L'Explication Prémisse
Chaque époux peut, seul, conclure des contrats nécessaires à l'entretien du foyer ou à l'éducation des enfants (courses, factures, frais scolaires, etc.). Quand l'un d'eux contracte ce type de dépense, l'autre est en principe tenu solidairement : le créancier peut demander le paiement à l'un ou à l'autre, ou aux deux. Cependant, cette solidarité n'est pas automatique : elle n'existe pas pour des dépenses manifestement excessives par rapport au train de vie du ménage, à l'utilité de l'achat ou si le créancier a agi de mauvaise foi. De plus, les achats à tempérament et les emprunts exigent normalement le consentement des deux époux pour entraîner la solidarité, sauf s'il s'agit de sommes modestes nécessaires à la vie courante et que, cumulées, elles ne deviennent pas manifestement excessives.
Marie achète seule une cuisinière neuve pour 800 € parce que l'ancienne est en panne — cet achat, utile au ménage, lie en principe son mari Paul, qui peut être poursuivi pour le paiement. En revanche, si Marie achète seule un téléviseur de luxe à 5 000 € hors de proportion avec le train de vie du couple, Paul pourra contester la solidarité en invoquant le caractère manifestement excessif de la dépense. Enfin, si Paul emprunte 100 € à un voisin pour acheter du pain et du lait sans le dire, ce petit prêt utile au quotidien pourra engager Marie, sauf si la somme cumulée de petits emprunts devient disproportionnée.

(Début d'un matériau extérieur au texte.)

-- ==== Sys2Proof/Laws/PerInstr.lean ====
section
/-! SUPPORT. The round trip of each instruction's fields, one lemma per constructor: the decoder's candidate for the
fields of a well-formed instruction is that instruction. -/
namespace Sys2Proof.Laws

/-- The decoder reads back every operand from the fields of a well-formed instruction. -/
def Roundtrip.Statement (i : Instr) : Prop := i.isWord = true → i.wf = true → candidate (fieldsOf i) = .ok i

theorem extract_skip {m n : Nat} (y : BitVec m) (x : BitVec n) (s k : Nat) (h : n ≤ s) :
    (y ++ x).extractLsb' s k = y.extractLsb' (s - n) k := by
  ext i hi
  rw [BitVec.getElem_extractLsb', BitVec.getLsbD_append, BitVec.getElem_extractLsb', if_neg (by omega)]
  congr 1; omega
theorem extract_within {m n : Nat} (y : BitVec m) (x : BitVec n) (s k : Nat) (h : s + k ≤ n) :
    (y ++ x).extractLsb' s k = x.extractLsb' s k := by
  ext i hi
  rw [BitVec.getElem_extractLsb', BitVec.getLsbD_append, BitVec.getElem_extractLsb', if_pos (by omega)]
@[simp] theorem extract_low {m n : Nat} (y : BitVec m) (x : BitVec n) : (y ++ x).extractLsb' 0 n = x := by
  rw [extract_within _ _ _ _ (by omega)]; simp
@[simp] theorem extract_high {m n : Nat} (y : BitVec m) (x : BitVec n) : (y ++ x).extractLsb' n m = y := by
  rw [extract_skip _ _ _ _ (by omega)]; simp

@[simp] theorem setWidth_up3 (x : BitVec 3) : (x.setWidth 5).setWidth 3 = x := by bv_omega
@[simp] theorem setWidth_up4 (x : BitVec 4) : (x.setWidth 5).setWidth 4 = x := by bv_omega
@[simp] theorem setWidth_up38 (x : BitVec 3) : (x.setWidth 8).setWidth 3 = x := by bv_omega
@[simp] theorem setWidth_up68 (x : BitVec 6) : (x.setWidth 8).setWidth 6 = x := by bv_omega
@[simp] theorem setWidth_up32 (x : BitVec 32) : (x.setWidth 64).setWidth 32 = x := by bv_omega
@[simp] theorem pair_mid (k : BitVec 3) : (0#1 ++ k ++ 0#1 : BitVec 5).extractLsb' 1 3 = k := by revert k; decide
@[simp] theorem Cond.ofCode_code (c : Cond) : Cond.ofCode? c.code = some c := by cases c <;> rfl
@[simp] theorem VCond.ofCode_code (c : VCond) : VCond.ofCode? c.code = some c := by cases c <;> rfl
@[simp] theorem CmpW.ofCode_code (c : CmpW) : CmpW.ofCode? c.code = some c := by cases c <;> rfl
@[simp] theorem IntW.ofCode_code (c : IntW) : IntW.ofCode? c.code = some c := by cases c <;> rfl
@[simp] theorem Combine.ofCode_code (c : Combine) : Combine.ofCode? c.code = some c := by cases c <;> rfl
@[simp] theorem Sz.ofCode_code (c : Sz) : Sz.ofCode? c.code = some c := by cases c <;> rfl
@[simp] theorem StSz.ofCode_code (c : StSz) : StSz.ofCode? c.code = some c := by cases c <;> rfl
@[simp] theorem PostSz.ofCode_code (c : PostSz) : PostSz.ofCode? c.code = some c := by cases c <;> rfl
@[simp] theorem Ty.ofCode_code (c : Ty) : Ty.ofCode? c.code = some c := by cases c <;> rfl
@[simp] theorem Ty.code_high (c : Ty) : (c.code.setWidth 8).extractLsb' 6 2 = 0#2 := by cases c <;> rfl
@[simp] theorem flag0 (b : Bool) : (0#6 ++ BitVec.ofBool b : BitVec 7)[0] = b := by revert b; decide
@[simp] theorem flag_low6 (k : BitVec 6) : (0#1 ++ k : BitVec 7).extractLsb' 0 6 = k := extract_low _ _
@[simp] theorem flag_low4 (k : BitVec 4) : (0#3 ++ k : BitVec 7).extractLsb' 0 4 = k := extract_low _ _
@[simp] theorem flag_low3 (k : BitVec 3) : (0#4 ++ k : BitVec 7).extractLsb' 0 3 = k := extract_low _ _
@[simp] theorem flag_low2 (k : BitVec 2) : (0#5 ++ k : BitVec 7).extractLsb' 0 2 = k := extract_low _ _
@[simp] theorem lea_low (y : BitVec 5) (k : BitVec 3) : (y ++ k : BitVec 8).extractLsb' 0 3 = k := extract_low _ _
@[simp] theorem lea_high (y : BitVec 5) (k : BitVec 3) : (y ++ k : BitVec 8).extractLsb' 3 5 = y := extract_high _ _
@[simp] theorem flag2a (x y : Bool) : (0#5 ++ BitVec.ofBool y ++ BitVec.ofBool x : BitVec 7)[0] = x := by
  revert x y; decide
@[simp] theorem flag2b (x y : Bool) : (0#5 ++ BitVec.ofBool y ++ BitVec.ofBool x : BitVec 7)[1] = y := by
  revert x y; decide
@[simp] theorem boolWide (g : Bool) : ((BitVec.ofBool g).setWidth 8)[0] = g := by revert g; decide
@[simp] theorem boolWide_lt (g : Bool) : (BitVec.ofBool g).setWidth 8 < 2#8 := by revert g; decide
@[simp] theorem c8_lt (c : BitVec 3) : c.setWidth 8 < 8#8 := by revert c; decide
@[simp] theorem mka_lt (r : Bool) (l : BitVec 2) : (0#5 ++ BitVec.ofBool r ++ l : BitVec 8) < 8#8 := by revert r l; decide
@[simp] theorem mka_lvl (r : Bool) (l : BitVec 2) : (0#5 ++ BitVec.ofBool r ++ l : BitVec 8).extractLsb' 0 2 = l := by
  revert r l; decide
@[simp] theorem mka_rel (r : Bool) (l : BitVec 2) : (0#5 ++ BitVec.ofBool r ++ l : BitVec 8)[2] = r := by
  revert r l; decide
@[simp] theorem copyOpt_image (o : CopyOpt) (x y z : G) : copyOptOf (copyImm o x y z) = o := by
  obtain ⟨r, k, q⟩ := o
  simp only [copyOptOf, copyImm, CopyOpt.mk.injEq]
  refine ⟨?_, ?_, ?_⟩
  · rw [BitVec.getLsbD_append, BitVec.getLsbD_append, BitVec.getLsbD_append, BitVec.getLsbD_append]; simp
  · simp (disch := decide) only [extract_skip, extract_within]; simp
  · simp (disch := decide) only [extract_skip, extract_within]; simp
@[simp] theorem copy_e1 (o : CopyOpt) (x y z : G) : (copyImm o x y z).extractLsb' 0 5 = x := by
  unfold copyImm; exact extract_low _ _
@[simp] theorem copy_e2 (o : CopyOpt) (x y z : G) : (copyImm o x y z).extractLsb' 5 5 = y := by
  unfold copyImm; simp (disch := decide) only [extract_skip, extract_within]; simp
@[simp] theorem copy_e3 (o : CopyOpt) (x y z : G) : (copyImm o x y z).extractLsb' 10 5 = z := by
  unfold copyImm; simp (disch := decide) only [extract_skip, extract_within]; simp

- Chaque époux peut seul passer des contrats pour l'entretien du foyer et l'éducation des enfants.
- Les dettes ainsi contractées engagent les deux époux solidairement : le créancier peut demander le paiement à l'un ou à l'autre.
- La solidarité ne vaut pas pour les dépenses manifestement excessives au regard du train de vie du ménage, de l'utilité de l'opération ou de la bonne foi du tiers.
- Les achats à tempérament et les emprunts nécessitent normalement le consentement des deux époux pour entraîner la solidarité.
- Exception pour les emprunts : des sommes modestes, nécessaires aux besoins de la vie courante, peuvent engager les deux époux même sans consentement, à condition que le total des emprunts ne devienne pas manifestement excessif.
- La notion de « manifestement excessif » se juge au cas par cas en fonction du train de vie du couple et des circonstances.
- Il est conseillé de conserver les preuves (contrats, factures) et de communiquer pour éviter des conflits et des dettes imprévues.